Aim of the task
Count the lines in the data below holding the string "oldest" and write the total by itself.

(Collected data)
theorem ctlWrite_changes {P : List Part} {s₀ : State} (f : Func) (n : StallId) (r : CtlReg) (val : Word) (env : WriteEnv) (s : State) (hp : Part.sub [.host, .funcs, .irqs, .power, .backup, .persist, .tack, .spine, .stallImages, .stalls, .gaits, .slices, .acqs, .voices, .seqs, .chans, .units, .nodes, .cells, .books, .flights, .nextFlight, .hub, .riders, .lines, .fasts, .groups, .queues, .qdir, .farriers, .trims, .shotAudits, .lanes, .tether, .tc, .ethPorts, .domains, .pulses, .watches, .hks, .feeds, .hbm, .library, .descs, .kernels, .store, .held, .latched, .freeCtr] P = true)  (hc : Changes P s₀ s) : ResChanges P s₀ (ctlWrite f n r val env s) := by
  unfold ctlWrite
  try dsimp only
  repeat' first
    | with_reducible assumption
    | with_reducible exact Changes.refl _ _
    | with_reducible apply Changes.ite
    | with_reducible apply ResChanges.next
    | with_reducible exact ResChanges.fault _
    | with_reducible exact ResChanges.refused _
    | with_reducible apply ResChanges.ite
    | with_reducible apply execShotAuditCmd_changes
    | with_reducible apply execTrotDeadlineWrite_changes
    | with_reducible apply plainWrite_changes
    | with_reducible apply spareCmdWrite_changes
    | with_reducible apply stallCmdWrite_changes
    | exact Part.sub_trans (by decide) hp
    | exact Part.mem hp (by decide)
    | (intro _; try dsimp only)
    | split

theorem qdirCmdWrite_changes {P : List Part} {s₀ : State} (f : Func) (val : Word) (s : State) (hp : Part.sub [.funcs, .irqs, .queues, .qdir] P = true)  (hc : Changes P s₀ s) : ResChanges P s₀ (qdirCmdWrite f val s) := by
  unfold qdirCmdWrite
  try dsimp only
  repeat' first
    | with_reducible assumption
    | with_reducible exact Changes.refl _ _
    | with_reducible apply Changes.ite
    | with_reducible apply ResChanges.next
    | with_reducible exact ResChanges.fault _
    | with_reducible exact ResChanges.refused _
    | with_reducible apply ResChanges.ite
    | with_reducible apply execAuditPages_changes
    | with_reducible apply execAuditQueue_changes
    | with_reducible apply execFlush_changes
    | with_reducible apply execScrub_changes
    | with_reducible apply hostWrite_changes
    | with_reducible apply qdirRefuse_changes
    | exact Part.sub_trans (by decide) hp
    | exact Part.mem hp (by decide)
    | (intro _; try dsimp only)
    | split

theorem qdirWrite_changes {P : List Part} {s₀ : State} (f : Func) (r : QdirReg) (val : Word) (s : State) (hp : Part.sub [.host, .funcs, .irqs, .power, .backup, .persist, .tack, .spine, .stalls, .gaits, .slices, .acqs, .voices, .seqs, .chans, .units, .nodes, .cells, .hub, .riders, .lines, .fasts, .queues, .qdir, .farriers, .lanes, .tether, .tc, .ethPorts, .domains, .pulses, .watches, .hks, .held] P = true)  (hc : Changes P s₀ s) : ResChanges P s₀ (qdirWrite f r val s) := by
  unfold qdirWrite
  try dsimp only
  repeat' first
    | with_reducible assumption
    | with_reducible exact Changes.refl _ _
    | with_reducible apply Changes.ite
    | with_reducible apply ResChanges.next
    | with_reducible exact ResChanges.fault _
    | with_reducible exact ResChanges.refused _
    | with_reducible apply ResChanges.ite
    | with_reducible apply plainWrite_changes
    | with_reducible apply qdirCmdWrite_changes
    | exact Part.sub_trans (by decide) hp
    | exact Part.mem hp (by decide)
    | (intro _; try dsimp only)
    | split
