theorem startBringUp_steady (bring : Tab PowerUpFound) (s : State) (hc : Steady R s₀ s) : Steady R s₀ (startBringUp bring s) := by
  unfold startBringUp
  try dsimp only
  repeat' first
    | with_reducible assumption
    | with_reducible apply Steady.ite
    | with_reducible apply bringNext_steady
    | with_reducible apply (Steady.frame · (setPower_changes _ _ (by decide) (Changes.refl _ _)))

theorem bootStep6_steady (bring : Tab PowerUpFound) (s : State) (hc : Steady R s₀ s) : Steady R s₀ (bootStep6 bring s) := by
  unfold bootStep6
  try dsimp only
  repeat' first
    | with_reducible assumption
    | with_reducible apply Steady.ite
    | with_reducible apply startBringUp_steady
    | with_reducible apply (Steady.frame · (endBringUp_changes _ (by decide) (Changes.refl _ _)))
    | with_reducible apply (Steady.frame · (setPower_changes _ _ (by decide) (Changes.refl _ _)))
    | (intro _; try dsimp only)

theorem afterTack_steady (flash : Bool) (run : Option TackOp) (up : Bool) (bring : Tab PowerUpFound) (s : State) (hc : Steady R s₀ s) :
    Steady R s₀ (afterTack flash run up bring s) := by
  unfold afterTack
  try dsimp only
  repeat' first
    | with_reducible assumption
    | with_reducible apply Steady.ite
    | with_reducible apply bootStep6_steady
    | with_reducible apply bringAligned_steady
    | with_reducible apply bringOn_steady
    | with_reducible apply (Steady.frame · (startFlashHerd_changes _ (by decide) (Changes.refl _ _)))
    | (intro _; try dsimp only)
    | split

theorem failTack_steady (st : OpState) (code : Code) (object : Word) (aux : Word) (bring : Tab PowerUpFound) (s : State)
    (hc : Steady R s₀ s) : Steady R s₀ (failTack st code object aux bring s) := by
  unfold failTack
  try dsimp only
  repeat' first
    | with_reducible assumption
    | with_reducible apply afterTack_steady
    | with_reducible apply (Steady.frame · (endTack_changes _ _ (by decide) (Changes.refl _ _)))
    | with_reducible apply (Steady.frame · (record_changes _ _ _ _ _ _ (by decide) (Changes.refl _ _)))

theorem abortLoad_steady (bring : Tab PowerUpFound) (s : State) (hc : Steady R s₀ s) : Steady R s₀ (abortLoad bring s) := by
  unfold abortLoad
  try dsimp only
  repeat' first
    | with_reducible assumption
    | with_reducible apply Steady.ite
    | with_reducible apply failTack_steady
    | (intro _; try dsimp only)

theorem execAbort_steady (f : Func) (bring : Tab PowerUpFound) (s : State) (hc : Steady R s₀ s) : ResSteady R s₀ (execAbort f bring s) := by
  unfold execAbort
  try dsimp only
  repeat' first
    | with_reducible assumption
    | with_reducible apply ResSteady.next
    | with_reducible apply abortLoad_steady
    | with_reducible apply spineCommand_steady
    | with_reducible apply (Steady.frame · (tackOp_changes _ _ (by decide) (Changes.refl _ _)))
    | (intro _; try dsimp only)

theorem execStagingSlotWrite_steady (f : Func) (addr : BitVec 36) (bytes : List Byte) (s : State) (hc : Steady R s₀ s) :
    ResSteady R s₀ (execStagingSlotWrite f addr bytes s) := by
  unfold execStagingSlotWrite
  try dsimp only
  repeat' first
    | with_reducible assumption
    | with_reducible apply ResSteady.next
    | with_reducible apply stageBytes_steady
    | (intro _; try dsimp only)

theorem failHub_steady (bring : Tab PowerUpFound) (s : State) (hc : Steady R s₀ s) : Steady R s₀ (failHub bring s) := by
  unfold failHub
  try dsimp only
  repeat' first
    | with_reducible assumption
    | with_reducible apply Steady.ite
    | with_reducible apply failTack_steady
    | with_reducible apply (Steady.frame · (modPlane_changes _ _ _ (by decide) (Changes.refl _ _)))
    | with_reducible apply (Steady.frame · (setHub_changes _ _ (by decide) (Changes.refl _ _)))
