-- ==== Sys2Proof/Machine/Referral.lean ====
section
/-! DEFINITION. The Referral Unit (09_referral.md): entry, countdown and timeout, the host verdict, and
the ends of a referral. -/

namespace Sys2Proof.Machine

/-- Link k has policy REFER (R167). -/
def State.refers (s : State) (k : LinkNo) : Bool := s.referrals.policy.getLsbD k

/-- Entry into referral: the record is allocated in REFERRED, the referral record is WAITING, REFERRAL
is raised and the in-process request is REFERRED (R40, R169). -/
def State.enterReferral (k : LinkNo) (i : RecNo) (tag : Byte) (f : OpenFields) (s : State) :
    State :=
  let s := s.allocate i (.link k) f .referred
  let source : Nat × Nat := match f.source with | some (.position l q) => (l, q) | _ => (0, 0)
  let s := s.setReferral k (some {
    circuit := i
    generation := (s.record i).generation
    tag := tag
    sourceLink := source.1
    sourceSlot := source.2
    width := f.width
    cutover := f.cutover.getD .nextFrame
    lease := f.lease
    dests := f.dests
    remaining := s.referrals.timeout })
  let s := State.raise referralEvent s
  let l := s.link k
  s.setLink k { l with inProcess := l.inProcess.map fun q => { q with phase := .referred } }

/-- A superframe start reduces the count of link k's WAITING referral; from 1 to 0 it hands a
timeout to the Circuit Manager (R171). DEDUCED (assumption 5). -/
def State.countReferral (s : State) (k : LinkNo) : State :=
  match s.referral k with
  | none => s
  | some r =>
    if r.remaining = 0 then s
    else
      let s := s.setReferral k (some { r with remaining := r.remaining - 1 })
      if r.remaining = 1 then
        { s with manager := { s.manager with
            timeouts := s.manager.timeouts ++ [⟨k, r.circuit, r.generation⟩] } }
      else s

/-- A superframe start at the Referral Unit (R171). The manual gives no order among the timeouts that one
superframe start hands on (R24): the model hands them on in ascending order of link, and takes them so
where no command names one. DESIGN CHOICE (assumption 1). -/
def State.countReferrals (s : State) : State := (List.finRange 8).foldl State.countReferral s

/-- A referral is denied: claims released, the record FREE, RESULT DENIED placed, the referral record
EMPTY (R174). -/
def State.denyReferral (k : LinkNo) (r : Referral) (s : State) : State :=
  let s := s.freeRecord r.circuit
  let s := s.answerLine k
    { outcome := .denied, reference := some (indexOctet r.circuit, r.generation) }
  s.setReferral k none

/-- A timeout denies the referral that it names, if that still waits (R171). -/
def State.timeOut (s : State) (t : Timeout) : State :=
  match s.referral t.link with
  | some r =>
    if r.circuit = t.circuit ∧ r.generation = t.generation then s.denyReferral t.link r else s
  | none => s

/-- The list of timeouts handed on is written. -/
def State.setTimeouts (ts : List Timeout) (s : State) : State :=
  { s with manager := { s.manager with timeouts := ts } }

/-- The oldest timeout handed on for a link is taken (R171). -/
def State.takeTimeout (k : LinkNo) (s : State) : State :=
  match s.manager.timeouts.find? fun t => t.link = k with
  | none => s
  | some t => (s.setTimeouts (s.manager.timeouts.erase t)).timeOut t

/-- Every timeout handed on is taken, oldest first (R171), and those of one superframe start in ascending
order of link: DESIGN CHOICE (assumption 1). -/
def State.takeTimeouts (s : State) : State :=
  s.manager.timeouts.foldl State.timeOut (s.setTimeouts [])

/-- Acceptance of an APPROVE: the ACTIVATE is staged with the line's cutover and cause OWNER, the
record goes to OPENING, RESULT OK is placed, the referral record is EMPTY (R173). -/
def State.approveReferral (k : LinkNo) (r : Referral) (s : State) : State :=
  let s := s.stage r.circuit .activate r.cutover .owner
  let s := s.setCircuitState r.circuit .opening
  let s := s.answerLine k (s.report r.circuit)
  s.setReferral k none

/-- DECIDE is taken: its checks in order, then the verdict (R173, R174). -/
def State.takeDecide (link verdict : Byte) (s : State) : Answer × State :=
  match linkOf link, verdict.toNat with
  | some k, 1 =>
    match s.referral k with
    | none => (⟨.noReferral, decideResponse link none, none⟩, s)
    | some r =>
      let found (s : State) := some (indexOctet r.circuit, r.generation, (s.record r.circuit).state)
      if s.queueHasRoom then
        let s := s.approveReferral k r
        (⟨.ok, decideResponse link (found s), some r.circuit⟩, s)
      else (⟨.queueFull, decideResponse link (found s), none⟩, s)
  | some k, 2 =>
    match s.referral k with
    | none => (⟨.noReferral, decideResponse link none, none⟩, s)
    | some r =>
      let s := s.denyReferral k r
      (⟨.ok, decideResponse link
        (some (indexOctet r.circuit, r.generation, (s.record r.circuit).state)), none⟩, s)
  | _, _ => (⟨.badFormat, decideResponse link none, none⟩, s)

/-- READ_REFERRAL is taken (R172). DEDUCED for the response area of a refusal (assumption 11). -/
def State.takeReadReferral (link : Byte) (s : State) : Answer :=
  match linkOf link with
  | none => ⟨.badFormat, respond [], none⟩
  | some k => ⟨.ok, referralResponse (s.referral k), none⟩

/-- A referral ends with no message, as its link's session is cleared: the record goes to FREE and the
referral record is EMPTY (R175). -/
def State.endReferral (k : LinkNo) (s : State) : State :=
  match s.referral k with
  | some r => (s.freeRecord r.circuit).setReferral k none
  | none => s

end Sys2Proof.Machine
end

Answer for the task
2